STEP 2. Count the number of cytosines in different contexts

I determined that both .deduplicated.bismark.cov.gz and deduplicated.txt.gz files yield that exact same counts that are reported in the Bismark Methylation Extractor splitting reports. But cytosine report files (e.g. _report.txt) do not give the same counts. For some reason, there are slightly more total reads (~50K reads) in these files. So I decided to go with deduplicated.txt.gz files as input.

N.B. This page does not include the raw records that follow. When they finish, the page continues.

-- ==== Sys2Proof/Machine/Fabric.lean ====
section
/-!
DEFINITION. Machine/Fabric.lean: the Reedline fabric, Ethernet connections, Purlin time and HOLD (15): flits and credits,
frames with their end-to-end numbers, the peer and route tables, time transfer, holds.
Where the spec is silent or is read by inference: DESIGN CHOICE logs 39, 42, 43, 44; DEDUCED logs 40, 41 (notes/assumptions).
-/
namespace Sys2Proof.Machine

/-! ## Frame kinds of this model -/

def fkDiscover : Nat := 1
def fkHeartbeat : Nat := 2
def fkTimeReq : Nat := 3
def fkTimeResp : Nat := 4
def fkLoss : Nat := 5
def fkHold : Nat := 6
def fkAck : Nat := 7
def fkPeerResp : Nat := 9
/-- Flits of the link itself: a credit return with the acknowledged LINK_SEQ, a replay request, replayed flits. -/
def fkCredit : Nat := 20
def fkReplayAsk : Nat := 21
def fkReplay : Nat := 22

/-! ## Ports, flits and credits (R423 to R426) -/

/-- Change the fabric's state. -/
def Dev.modFab (d : Dev) (f : Fabric → Fabric) : Dev := { d with fab := f d.fab }

/-- A port below the frames; at link-up each VC holds the credits of its reserved flits (Table 15-2). -/
def Dev.rport (d : Dev) (p : Nat) : RPort := (smFind d.fab.ports p).getD {}
def Dev.modPort (d : Dev) (p : Nat) (f : RPort → RPort) : Dev := d.modFab fun x => { x with ports := smPut x.ports p (f (d.rport p)) }

/-- REEDLINE_PORT_STS.STATE: 0 DOWN, 1 TRAINING, 2 UP, 3 REFUSED. -/
def Dev.portState (d : Dev) (p : Nat) : Nat := d.fd .reedlinePortSts p 0 2
def Dev.portUp? (d : Dev) (p : Nat) : Bool := decide (p < 18) && d.portState p == 2

/-- The FABRIC step has started: the ports may train (17 Table 17-3). -/
def Dev.fabricStarted (d : Dev) : Bool := d.rbit .bringStepRun 0 9 || d.stepDone 9

/-- Flits that a frame of so many payload bytes takes (Table 15-1). -/
def flitsOf (bytes : Nat) : Nat := max 1 (ceilDiv bytes 242)

/-- Send the frames queued at a port for which their VC holds credits; a frame that waits blocks only its own VC (R425). -/
def portDrain (p : Nat) : Dev → List Nat → List (Nat × Nat × List Nat × Nat) → Dev
  | d, _, [] => d
  | d, shut, (vc, kind, words, bytes) :: r =>
    let x := d.rport p
    let n := flitsOf bytes
    if shut.contains vc || decide (smGet 0 x.credits vc < n) then
      portDrain p (d.modPort p fun y => { y with queue := y.queue ++ [(vc, kind, words, bytes)] }) (vc :: shut) r
    else
      let seqs := (upFrom 0 n).map fun i => ((x.txSeq + i) % 4096, vc)
      let d1 := d.modPort p fun y =>
        { y with credits := smPut y.credits vc (smGet 0 y.credits vc - n), txSeq := (y.txSeq + n) % 4096, unacked := y.unacked ++ seqs }
      portDrain p ((d1.addW .reedlinePortTxBytes p bytes).send .reedline kind (p :: vc :: words)) shut r

/-- Send what a port may send. -/
def Dev.portPump (d : Dev) (p : Nat) : Dev :=
  let q := (d.rport p).queue
  if q.isEmpty then d else portDrain p (d.modPort p fun y => { y with queue := [] }) [] q

/-- Hand a frame to a port. -/
def Dev.portSend (d : Dev) (p vc kind : Nat) (words : List Nat) (bytes : Nat) : Dev :=
  (d.modPort p fun y => { y with queue := y.queue ++ [(vc, kind, words, bytes)] }).portPump p

/-- FLIT_RX (R424, R426): a flit arrives, with the codewords that its RS code corrected and could not correct. `nack`: the
partner reports a CRC failure or a gap. -/
def Dev.flitRx (d : Dev) (p flit corr uncorr : Nat) (nack : Bool) : Dev :=
  let st := d.fd .reedlinePortSts p 0 2
  if p ≥ 18 || (st ≠ 2 && st ≠ 3) then d
  else
    let d := (d.modPort p fun y => { y with lastFlit := d.now }).addW .reedlinePortFecCorr p corr
    let d := d.addW .reedlinePortFecUncorr p uncorr
    let x := d.rport p
    let seq := fld flit 4 12
    if crc64 (toLe 248 flit) ≠ bytesAt flit 248 8 then d.send .reedline fkReplayAsk [p, x.rxSeq]
    else if seq ≠ x.rxSeq then
      (if (x.rxSeq + 4096 - seq) % 4096 ≤ 2048 then d else d.send .reedline fkReplayAsk [p, x.rxSeq])
    else
      let ack := fld flit 16 12
      let done := x.unacked.takeWhile fun u => decide ((ack + 4096 - u.1) % 4096 < 2048)
      let vc := fld flit 38 2
      let got := smGet 0 x.credits vc + fld flit 28 10
      let d1 := d.modPort p fun y =>
        { y with rxSeq := (seq + 1) % 4096, unacked := y.unacked.drop done.length, fails := if done.isEmpty then y.fails else 0
                 credits := smPut y.credits vc got }
      let d2 := if fld flit 2 2 = 1 then
          (d1.addW .reedlinePortRxBytes p 242).send .reedline fkCredit [p, fld flit 0 2, 1, seq]
        else d1
      let d3 := d2.portPump p
      if !nack || (d3.rport p).unacked.isEmpty then d3
      else if (d3.rport p).fails ≥ 16 then d3
      else
        ((d3.addW .reedlinePortReplays p (d3.rport p).unacked.length).modPort p fun y => { y with fails := y.fails + 1 }).send .reedline
          fkReplay (p :: (d3.rport p).unacked.map (·.1))

/-! ## Routes (R433, R434) -/

/-- A destination's route entry. -/
def Dev.routeEntry (d : Dev) (dst : Nat) : Nat := smGet 0x1F1F1F1F d.fab.routes dst

/-- The ports of an entry in order of preference. -/
def entryPorts (e : Nat) : List Nat := (upFrom 0 4).map fun i => fld e (8 * i) 5

/-- The first port of an entry that is UP. -/
def Dev.firstUp (d : Dev) (e : Nat) : Option Nat := (entryPorts e).find? d.portUp?

/-- The port on which a frame to a destination leaves. -/
def Dev.routePort (d : Dev) (dst : Nat) : Option Nat := d.firstUp (d.routeEntry dst)

/-! ## Frames (R425, R427, R446) -/

/-- May a frame of this VC be sent now? None but CONTROL in hold. -/
def Dev.vcOpen (d : Dev) (vc : Nat) : Bool := vc == 0 || !d.held

/-- Send the frames that wait, where they have a route and may leave. -/
def framesOut : Dev → List Frame → Dev
  | d, [] => d
  | d, f :: r =>
    if !f.waiting || !d.vcOpen f.vc then framesOut d r
    else match d.routePort f.dst with
      | none => framesOut d r
      | some p =>
        let d1 := d.modFab fun x => { x with frames := x.frames.map fun g =>
          if g.dst == f.dst && g.vc == f.vc && g.seq == f.seq then { g with waiting := false, sends := g.sends + 1, sentAt := d.now } else g }
        framesOut (d1.portSend p f.vc f.kind (f.dst :: f.seq :: f.words) f.bytes) r

/-- Send every frame that may leave. -/
def Dev.pump (d : Dev) : Dev := framesOut d d.fab.frames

Additionally, I decided to also use methylation for thresholding in addition to read coverage to see if that reveal a difference in the number of m:um loci from each context.

Consolidated Code:

Scripts:

  • 20200530_CytosineCounts.sh:
    • splits loci by context
      • input files: .CX_report.txt
      • output files: .CN_report.txt (where N is G, GH, or HH)
    • counts the number of unique methylated and all (meth + unmeth) cytosines from file at different coverage thresholds. *NOTE: Does not count the total number of meth and unmeth Cs, only the number of unique loci.
      • input files: .CN_report.txt
      • output in slurm file
    • slurm file: slurm-2667042.out
  • 20200601_Calig_CytoCounts.sh: counts the total number of methylated and unmethylated cytosines.
  • 20200601_Calig_CytoCounts2.sh: counts the total number of methylated and unmethylated cytosines with 1x coverage in each context (x = umCpG; X = mCpG; z = umCHG; Z = mCHG; h = umCHH; H = mCHH; see Bismark_User_Guide.html)
    • input files: _bismark_bt2_pe.deduplicated.txt.gz
    • output in slurm file
    • slurm file: slurm-2674598.out
  • 20200601_Calig_CytoCounts3.sh:
    • creates files for each cytosine context with the number of reads, chrm, start, context (x = umCpG; X = mCpG; z = umCHG; Z = mCHG; h = umCHH; H = mCHH)
    • counts the total number of methylated and unmethylated cytosines in each context thresholded at different coverages (1x, 2x, 5x, 7x, 10x, 15x, and 20x)
    • input files: _bismark_bt2_pe.deduplicated.txt.gz
    • output files: _BME_mCall_counts.txt.gz
    • slurm file: slurm-2676794.out
  • 20200602_Calig_threshCytoCounts.sh:
    • creates files that contain loci that pass different %methylation thresholds (25%, 50%, 75%, and 95%)
    • input files: deduplicated.bismark.cov.gz
    • output files: deduplicated.bismark.cov.me##.txt
    • slurm file: slurm-2677405.out:
  • 20200602_Calig_threshCytoCounts2.sh:
    • counts the total methylated and unmethylated cytosines in each context at different read coverage and different % methylation thresholds
    • input files: _BME_mCall_counts.txt.gz
    • output in slurm file
    • slurm file: slurm-2680039.out

Output data:

cat slurm-2676794.out|awk -F"\t" '{if($1!~/\+/)print $0}'

cat slurm-2680039.out|awk -F"\t" '{if($1!~/\+/)print $0}'

STEP 3. Plot % methylation for each context at different coverage requirements and at different % methylation requirements

  • used this R markdown script Cyto_context_analysis.Rmd to generate the following plots:

  • plots are facetted by read depth (horizontal) and by % methylation (vertical).

Conclusions

  • I was expecting CHH and CHG methylation to show a lower mC:umC ratio at higher coverage and higher % methylation threshold (under the assumption that far fewer CHH and CHG loci would show >=95% methylation at high coverage based on 30x coverage observations in the bee paper).
  • CHH methylation is still always higher than CpG methylation no matter what the thresholds in this case
  • This could be:
    • an artifact of low coverage; the 5x coverage data in the bee paper also showed this
    • it could just be the way that methylation is (or is not) in sea lice.

Moving forward

  • We would need more coverage (e.g. 30X genome) to accurately assess mC:umC proportions
    • This means we’d need to use a full sequencing run to sequence one invidiual because we’d also want to spike in lambda DNA during the BS library prep to better estimate conversion efficiency
  • Even after getting more coverage, it’s still not certain that we’ll see a difference in mC:umC proportions for cytosines in different contexts or that conversion efficiency will be greater than the umC proportions
  • We decided to not do anymore WGBS with sea lice at this point
  • In the future, it would be great if MBD could be used, but it’s uncertain how efficient this would work for organisms with very low methylation. So far, I haven’t found any papers exploring this.